Uma região com riquezas e belezas naturais únicas no mundo, mas, ao mesmo tempo, com um povo em situação de vulnerabilidade social. Segundo dados do IBGE, mais de 47% da população da região amazônica vive abaixo da linha de pobreza, o que representa 1,9 milhões de pessoas.
Para reduzir estes índices de pobreza o Instituto UNA Brasil, uma organização missionária, seleciona profissionais voluntários para trabalhar junto a comunidades urbanas e ribeirinhas do Amazonas, entre outras ações no Brasil e em outros países.
Em São Pedro do Sul, três irmãos, a médica pediatra Ticiana Aita Xavier , o cirurgião dentista Tales Aita Xavier e a médica veterinária e acadêmica em odontologia, Ana Laura Aita Xavier, aceitaram o desafio de se unir a um grupo de voluntários e participar da Missão Amazônia promovida pelo Instituto UNA entre os dias 16 e 26 de fevereiro, cujo objetivo foi o de proporcionar atendimentos médicos e odontológicos a moradores ribeirinhos da Amazônia, além de outros trabalhos voluntários, como o de reformar o posto de saúde em uma das comunidades.

De acordo com Ana Laura, o Instituto UNA abriu as inscrições para a Missão Amazônia em julho de 2022, através de sua conta no Instagram. “Eu e a Ticiana nos inscrevemos e fomos selecionadas. Já a história do Tales foi um pouco diferente. Um dia antes de embarcarmos para a missão descobrimos que o dentista que iria havia desistido de participar. Foi quando convidamos o Tales para nos acompanhar e, para a nossa surpresa, ele topou mesmo em cima da hora”, conta.

Conforme Ana Laura, em Manaus eles encontraram o restante do grupo de voluntários, formado por médicos, dentista, enfermeira, pintores, engenheiro civil, advogados, veterinários e acadêmicos de vários cursos vindos de outras regiões do país. “Viajamos 2 horas de ônibus até a cidade de Manacapuru onde havia um barco a nossa espera para iniciarmos a nossa jornada pelo rio Solimões. Depois viajamos por mais 8 horas de barco (cerca de 70 km) de Manacapuru até a comunidade ribeirinha onde permanecemos durante 10 dias. A comunidade se chama Rosa de Saron. Lá dormíamos em redes, o consultório odontológico foi montado no quarto da casa do líder da comunidade e os consultórios médicos e a farmácia numa pequena igreja, conta.
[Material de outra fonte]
theorem witness_SavesAndReturns :
    ((stopping .ckpt).mx 0).ending = some .ckpt ∧ ((stopping .ckpt).mx 0).st = .bound ∧ EndKind.saves .ckpt = true ∧
      (stopping .ckpt).teamStopped 0 (EndKind.ckpt == .drain) = true ∧ (stopping .ckpt).stopPending 0 = false ∧
      (stopping .ckpt).accessPending 0 = false ∧ ((stopping .ckpt).mx 0).drain = none ∧
      (stopping .ckpt).shutRoom { lr := placedLaunch, stack := 0, col := 0, outer := [], layers := [] } = true ∧
      (mapped (onStream .sc)).areaOpen 0 (heldSpans [page 0x20000] 0x20000 4096) = true ∧ (stopping .ckpt).completing 0 = false ∧
      ({ (stopping .ckpt).mx 0 with drain := some { pages := [], kind := .ckpt, gen := 1, stamp := 0, bytes := 0, tgrp := 0 } } : Mx).drain.isSome = true ∧
      ((imaged .saved image0).mx 0).team.isSome = true ∧ ((imaged .saved image0).mx 0).image = some image0 := by decide +kernel

/-- A saved micro-context whose save area is one page: its team has no stream. -/
def savedPage : State :=
  (imaged .saved { image0 with inShutter := false, drained := true }).setMx 0
    { (imaged .saved { image0 with inShutter := false, drained := true }).mx 0 with
      team := some { lr := { placedLaunch with nstrm := 0 }, stack := 0, col := 0, outer := [], layers := [] } }

theorem witness_SavesAndReturns_load :
    (savedPage.mx 0).image = some { image0 with inShutter := false, drained := true } ∧ (savedPage.mx 0).st = .saved ∧
      (∃ ps, savedPage.saveAreaPages 0 .read = .ok ps) ∧ (∃ l, savedPage.readVa none 0 (savedPage.mx 0).savea.toNat 8 = .ok l) ∧
      savedPage.shutRoom { lr := { placedLaunch with nstrm := 0 }, stack := 0, col := 0, outer := [], layers := [] } = true ∧
      (savedPage.mx 0).imageAtHand { image0 with inShutter := false, drained := true }
        { lr := { placedLaunch with nstrm := 0 }, stack := 0, col := 0, outer := [], layers := [] } = false ∧ (savedPage.mx 0).drain = none ∧
      savedPage.vaUp none 0 (savedPage.mx 0).savea.toNat 4096 = true ∧
      savedPage.areaBad [page 0] 1 0 = none ∧ ({ savedPage with badBlks := [7] } : State).areaBad [page 0] 1 0 = some (64 * 7) :=
  ⟨by decide +kernel, by decide +kernel, ok_of_check (by decide +kernel), ok_of_check (by decide +kernel), by decide +kernel, by decide +kernel, by decide +kernel, by decide +kernel,
    by decide +kernel, by decide +kernel⟩

theorem witness_SavesAndReturns_return :
    ((imaged .swapped image0).part ((imaged .swapped image0).mx 0).part).pausing = false ∧
      (imaged .swapped image0).groupLost { lr := placedLaunch, stack := 0, col := 0, outer := [], layers := [] } = false ∧
      ((imaged .swapped image0).setStream 0 0 Stream.reset).groupHolds 0 0 1 1 1 = true ∧
      (imaged .swapped image0).reservedAbove 0 { lr := placedLaunch, stack := 0, col := 0, outer := [], layers := [] } = false ∧
      (imaged .swapped image0).placeFirst 0 = false ∧ (imaged .swapped image0).shutBad 0 = false ∧
      ((imaged .swapped image0).setCore 0 { core0 with shutter := [{ mx := 0, units := 1, base := 0 }], shutBad := [3] }).shutBad 0 = true := by
  decide +kernel


/-- Beside the team, which has stopped, micro-context 1 waits for its group and needs all eight slots of a core. -/
def crowded : State :=
  ({ stopping .swap with parts := [(0, { active0 with cola := 1 })] }.setMx 0 { (stopping .swap).mx 0 with ending := none }).setMx 1
    { Mx.reset with st := .ready, lr := some { placedLaunch with nstrm := 8 } }

theorem witness_SavesAndReturns_swap :
    (crowded.mx 0).team = some { lr := placedLaunch, stack := 0, col := 0, outer := [], layers := [] } ∧ swapThreshold (crowded.core (crowded.coreOf 0 0 0)).wth = 50000 ∧
      50000 < crowded.dclk.toNat - (crowded.mx 0).lastAdmit ∧ (crowded.mx 0).st = .bound ∧ (crowded.mx 0).ending = none ∧
      (crowded.part (crowded.mx 0).part).pausing = false ∧ (crowded.mx 0).returnedAt = none ∧ crowded.teamIdle 0 = true ∧
      crowded.areaStalls 0 = false ∧
      crowded.neededByOther 0 { lr := placedLaunch, stack := 0, col := 0, outer := [], layers := [] } = true := by decide +kernel

/-! Copies, requests at their homes, barriers, the cache and IO -/

def ref0 : StreamRef := { mx := 0, tier := 0, coff := 0, ts := 0, launch := 0 }

/-- A TLOAD of one row of 64 bytes from page 2 to the window's bank, of generation 1. -/
def copy0 : Copy :=
  { id := 5, kind := .tload, ref := ref0, sec := .ld, cls := 0, scope := 0, tag := 3, bar := none, wordPc := 0x1000, rows := 1, rowb := 64,
    gpitch := 64, spitch := 64, gbase := 0x2000, sbase := 0, idx := [], fmt := 2, vcols := 64, vrows := 1, bytes := 64, barPage := none, data := [],
    pages := [page 0x2000], dpages := [], gens := [⟨0, 0, 1⟩], pane := false, swings := 0, peer := 0, kslot := 0, units := 1, done := [], sent := [], stale := [],
    frozen := false, err := none, chan := 0, tidx := 0, mult := 1, before := 0, spSrc := false, spDst := false, status := 0, fcode := 0, fva := 0,
    granted := false, sflg := 0, res := 0 }

/-- Copies in flight, with the window's bank at generation 1. -/
def copying (l : List Copy) : State :=
  { mapped ((onStream .ld).setCore 0 { core0 with tags := [(0, { valid := true, slot := 0, gen := 1 })] }) with copies := l }

def SrcRead.isStale : SrcRead → Bool
  | .stale => true
  | _ => false
/-- The unit's bytes are read, and what their write answers: 0 done, 1 refused. -/
def unitAnswer (s : State) (c : Copy) (n : Nat) : Option Nat :=
  match s.readUnit c n with
  | .bytes l p => (match s.writeUnit c n l p with | .ok _ => some 0 | .refused _ => some 1 | _ => none)
  | _ => none

theorem unit_of_answer {s : State} {c : Copy} {n k : Nat} (h : unitAnswer s c n = some k) :
    ∃ l p, s.readUnit c n = .bytes l p ∧ ((k = 0 ∧ ∃ t, s.writeUnit c n l p = .ok t) ∨ (k = 1 ∧ ∃ va, s.writeUnit c n l p = .refused va)) := by
  unfold unitAnswer at h
  split at h
  · next l p e =>
    refine ⟨l, p, e, ?_⟩
    split at h
    · next t e2 => exact .inl ⟨(Option.some.inj h).symm, t, e2⟩
    · next va e2 => exact .inr ⟨(Option.some.inj h).symm, va, e2⟩
    · cases h
  · cases h

theorem witness_CopyUnits :
    (copying [copy0]).copy 5 = some copy0 ∧ (copying [copy0]).landWaits copy0 0 = false ∧ copy0.overwritten 0 = false ∧
      unitAnswer (copying [copy0]) copy0 0 = some 0 ∧
      unitAnswer (copying [{ copy0 with kind := .tstore, pages := [] }]) { copy0 with kind := .tstore, pages := [] } 0 = some 1 ∧
      SrcRead.isStale ((copying [copy0]).readUnit { copy0 with kind := .tstore, gens := [⟨0, 0, 2⟩] } 0) = true ∧
      (copying [copy0]).readUnit { copy0 with pages := [] } 0 = .bad 0 spG 0x2000 := by
  exact ⟨rfl, by decide +kernel, rfl, by decide +kernel, rfl, by decide +kernel, rfl⟩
Na comunidade, o grupo realizou 100 atendimentos médicos e 70 atendimentos odontológicos, além de outros serviços profissionais. “Atendíamos a população da Rosa de Saron e de outros moradores próximos, que vinham de barco até à comunidade onde estava acontecendo os atendimentos”, lembra.
“A população local foi sempre muito gentil e acolhedora. Além disso, se mostrou sempre muito grata com tudo que estávamos fazendo. Foi uma experiência única que vamos levar para a vida toda!”, salientou Ana Laura.